If Apple is to return to the same kind of growth it saw in late 2014 and early 2015, it must lure more Chinese consumers away from local smartphone makers such as Oppo, Vivo and Xiaomi.

Apple Watch and AirPods

Apple is about to report the first full quarter of sales for its wireless earbuds AirPods. Anecdotal evidence suggests that the product has been a huge hit for Apple: analysts at Creative Strategies and Experian conducted a survey of 942 people that found a 98 per cent satisfaction rating – higher than similar surveys rated the iPhone, iPad or Apple Watch in the first year of availability. However, AirPod sales have been limited by supply shortages; customers ordering a pair today in the US can expect to wait several weeks for a delivery. If it wants to trumpet its success Apple might give a sales figure for its AirPods but it is more likely to keep them private, as it continues to do with Apple Watch sales.

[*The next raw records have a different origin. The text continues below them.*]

-- ==== Sys2Proof/Certificates/Slice0/Obligations.lean ====
section
/-! DEFINITION. The statements for the provers. Each speaks of every state and every operand its hypotheses allow; a step's
frame is what `State.onlyChanges` leaves untouched. -/

open Sys2Proof Sys2Proof.Machine

/-- A STEP RUNS THE COMMAND AT THE FRONT: with command c at the front of the queue a step is exec of c on the state with
the queue's rest; on an empty queue the block idles (the model's choice, notes/assumptions/3.md). -/
def Obligations.StepRunsFront : Prop :=
  (∀ (c : Instr) (rest : List Instr) (s : State), step { s with pending := c :: rest } = exec c { s with pending := rest })
    ∧ ∀ s : State, s.pending = [] → step s = .next s

/-- EVERY COMMAND COMPLETES: no command ends in a fault or a refusal, and none touches the queue of waiting commands. -/
def Obligations.EveryCommandCompletes : Prop :=
  ∀ (c : Instr) (s : State), ∃ t, exec c s = .next t ∧ t.pending = s.pending

/-- THE STATE AFTER RESET (R343, R369, R391, R392, R401): every domain is held in reset, the boot has not begun and its counter is 0,
there is no step shape, every bank and strainer is OFF and asked for nothing, every window entry is FREE, every context is
DETACHED, no error is shown, the trouble log is empty, no command waits, and every byte memory is in canonical form. -/
def Obligations.ResetStateHolds : Prop :=
  State.reset.canonical = true ∧ State.reset.counted ∧ State.reset.pending = [] ∧ State.reset.clk.inReset = 0x3F
    ∧ State.reset.boot.stage = 0 ∧ State.reset.boot.fcount = 0 ∧ State.reset.boot.bip = false
    ∧ State.reset.shell.serving = none ∧ State.reset.shell.building = none
    ∧ (∀ j, (State.reset.unit j).st = .off ∧ (State.reset.unit j).req = false ∧ (State.reset.unit j).want = false)
    ∧ (∀ n, (State.reset.vat.window n).st = .free) ∧ (∀ c, (State.reset.ctx c).attached = false)
    ∧ State.reset.regs.errStatus = 0 ∧ State.reset.regs.errCount = 0 ∧ State.reset.log.entries = [] ∧ State.reset.log.next = 0

/-- CANONICAL MEMORIES: from every state whose byte memories hold their canonical form, a step answers a state whose byte
memories hold it. -/
def Obligations.StepKeepsCanonical : Prop :=
  ∀ s t : State, s.canonical = true → step s = .next t → t.canonical = true

/-- The numbers of banks, strainers and contexts never change. -/
def Obligations.StepKeepsUnitCounts : Prop :=
 ∀ s t : State, s.counted → step s = .next t → t.counted

/-- FUSES ONLY BURN: in every step the minimum SVN never falls, a revoked key stays revoked, and the other fuses stay
(R369, R417). -/
def Obligations.StepsOnlyBurnFuses : Prop :=
  ∀ s t : State, step s = .next t → s.fuses.onlyBurn t.fuses

/-- LEAVING SKIM MODE (R349). In skim mode no command but a reset, its release, or a loss of power takes the stage from 9 (where the
host-link accesses of the CTL cycle, which a wrapper access may come before, have not led into skim mode, which none does). While the counter
shows 3, a reset leads nowhere else: no step leaves skim mode, the reset sequence and the self-test, of which every one that
some core passes ends in skim mode again, unless it clears the counter, and only a loss of power and the writes that reach
BOOT_CTL clear it. Once it is cleared, a reset and a self-test that four cores pass lead to SRAM_INIT and so out. A reset
keeps the log's entries and its NEXT, and the counter unless it takes back a GO that came with it (R372). -/
def Obligations.SkimModeLeft : Prop :=
  (∀ s t : State, s.heldInSkim → step s = .next t → t.heldInSkim ∨ t.boot.fcount = 0)
    ∧ (∀ (c : Instr) (s t : State), exec c s = .next t →
      (s.boot.stage = 9 → (∀ x, s.clk.host = some x → x.after.boot.stage = 9 → x.before.boot.stage = 9) →
        t.boot.stage = 9 ∨ ∃ a k, c = .coldReset a ∨ c = .warmReset a ∨ c = .resetRelease ⟨a, k⟩ ∨ c = .powerLoss a)
      ∧ (s.heldInSkim → t.boot.fcount = 0 → ∃ a, c = .powerLoss a ∨ (∃ v, c = .clear a v ∨ c = .go a v) ∨ (∃ v, c = .registerWrite a 0x014 4 v) ∨ ∃ v, c = .skReg a v))
    ∧ (∀ (s : State) (t : Time) (m : BitVec 5), s.boot.stage = 1 → s.boot.halt = false → ∃ u, exec (.selftestDone t m) s = .next u
      ∧ (3 ≤ s.boot.fcount → passing m ≠ [] → u.boot.stage = 9) ∧ (s.boot.fcount = 0 → 4 ≤ (passing m).length → u.boot.stage = 3))
    ∧ ∀ (s : State) (t : Time), (∃ u, exec (.coldReset t) s = .next u ∧ (s.boot.goUndo = none → u.boot.fcount = s.boot.fcount) ∧ u.log.entries = s.log.entries ∧ u.log.next = s.log.next)
      ∧ (∃ u, exec (.warmReset t) s = .next u ∧ (s.boot.goUndo = none → u.boot.fcount = s.boot.fcount) ∧ u.log.entries = s.log.entries ∧ u.log.next = s.log.next)
      ∧ ∀ k : Nat, ∃ u, exec (.resetRelease ⟨t, k⟩) s = .next u ∧ u.boot.fcount = s.boot.fcount ∧ u.log.entries = s.log.entries ∧ u.log.next = s.log.next

/-- SET_STEP_SHAPE and SET_HOME_SLOTS are answered with the status that Table 2-1, R23 and R303 give; an accepted shape is
answered with its FIRST_STEP and taken by the shell, an accepted homed range waits for the next build, and a refused one
changes neither. -/
def Obligations.ShapeCommandsAnswered : Prop :=
  ∀ (s : State) (t : Time) (b : Sender), s.ringFree b.ctx.toNat →
    (∀ f : ShapeFields, s.serves b opSetStepShape → ∃ u, exec (.setStepShape t b f) s = .next u
      ∧ s.responds u b opSetStepShape (s.shapeStatus f) (if s.shapeStatus f = stOk then leBytes 4 s.nextFirst else []) []
      ∧ u.shell = (if s.shapeStatus f = stOk then s.shell.takeShape (shapeOf f) s.nextFirst else s.shell)
      ∧ s.onlyChanges [.clk, .shell, .skim, .reqs, .mbox, .ports] u)
    ∧ ∀ first count : Nat, s.serves b opSetHomeSlots → ∃ u, exec (.setHomeSlots t b first count) s = .next u
      ∧ (match s.homeLimit with
         | some n =>
           if first + count ≤ n ∧ s.leavesHeld first count = false then
             s.responds u b opSetHomeSlots stOk [] [] ∧ u.reqs = { s.reqs with nextHome := some (first, count) }
           else s.responds u b opSetHomeSlots stHomeSlots [] [] ∧ u.reqs = s.reqs
         | none => s.responds u b opSetHomeSlots stHomeSlots [] [] ∧ u.reqs = s.reqs)
      ∧ s.onlyChanges [.clk, .skim, .reqs, .mbox, .ports] u

/-- SET_CUSTOMER, SET_POOL and READ_CUSTOMER (Tables 13-6, 13-7 and 14-12): a new customer begins with a full bucket, one
set anew keeps what is in force until the next build and the next charge, one removed is gone; a pool's WEIGHT and TURN
wait for the next build; a customer is read with its level refilled to now. Fields out of range are refused and change no
ration. -/
def Obligations.CustomerCommandsAnswered : Prop :=
  ∀ (s : State) (t : Time) (b : Sender), s.ringFree b.ctx.toNat →
    (∀ (cust pool : Nat) (flags : Byte) (weight iw rate burst : Nat), s.serves b opSetCustomer →
      let f : CustFields := ⟨pool, bit flags.toNat 0, weight, iw, rate, burst⟩
      let st := if 4 ≤ flags.toNat then stCmdReserved else if 16383 < cust then stCustParam
        else if bit flags.toNat 1 = true then (if tget cust s.rat.customers = none then stCustUnknown else if s.custBusy cust then stCustBusy else stOk)
        else if f.ok then stOk else stCustParam
      ∃ u, exec (.setCustomer t b cust pool flags weight iw rate burst) s = .next u
        ∧ s.responds u b opSetCustomer st [] []
        ∧ u.rat = (if st ≠ stOk then s.rat else if bit flags.toNat 1 = true then { s.rat with customers := tdel cust s.rat.customers }
          else { s.rat with customers := match tget cust s.rat.customers with
            | some _ => tmod cust (fun c => c.reset f) s.rat.customers
            | none => tput cust (f.fresh (max s.now t.aon) s.rat.builds) s.rat.customers })
        ∧ s.onlyChanges [.clk, .skim, .rat, .mbox, .ports] u)
    ∧ (∀ pool weight turn : Nat, s.serves b opSetPool → ∃ u, exec (.setPool t b pool weight turn) s = .next u
        ∧ (if pool ≤ 15 ∧ 1 ≤ weight ∧ weight ≤ 65535 ∧ turn ≤ 65535 then
            s.responds u b opSetPool stOk [] [] ∧ u.rat = { s.rat with pools := lmod pool (fun p => { p with next := some (weight, turn) }) s.rat.pools }
          else s.responds u b opSetPool stPoolParam [] [] ∧ u.rat = s.rat)
        ∧ s.onlyChanges [.clk, .skim, .rat, .mbox, .ports] u)
    ∧ ∀ cust : Nat, s.serves b opReadCustomer → ∃ u, exec (.readCustomer t b cust) s = .next u
        ∧ (match tget cust s.rat.customers with
          | some c => s.responds u b opReadCustomer stOk (c.body (max s.now t.aon) s.rat.maxDev (s.requestsOf cust)) []
          | none => s.responds u b opReadCustomer stCustUnknown [] [])
        ∧ s.onlyChanges [.clk, .skim, .mbox, .ports] u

Both products are lumped into the “Other products” category that also includes iPods, Beats headphones and other accessories. For Apple Watch, which typically has its strongest quarter in the run-up to the holidays, Mr Cybart expects unit sales to rise 25 per cent year-on-year to 1.9 million devices for the March quarter. That could end up being less than the (cheaper) AirPods, for which Mr Cybart predicts sales of about 2 million units.

Clues to future products

The main focus for analysts and investors for Apple’s future is the next iPhone, which promises to have a new kind of screen and a sophisticated “augmented reality” camera system. Supply is likely to be as important as demand in determining whether it really will create the sales “supercycle” that many are hoping for so expect analysts to probe for hints about Apple’s progress in securing OLED screens and other components that could limit its production at first.

Looking beyond the iPhone, a new Siri-powered “smart speaker” is looking increasingly likely to launch in June at Apple’s developer conference, while even further out augmented reality glasses and self-driving cars also form part of its long-range R&D. Now that the first Apple test vehicles are out in public and driving around Silicon Valley, investors might expect some indication of how long it will take for an iCar – or something like it – to emerge from its secret labs.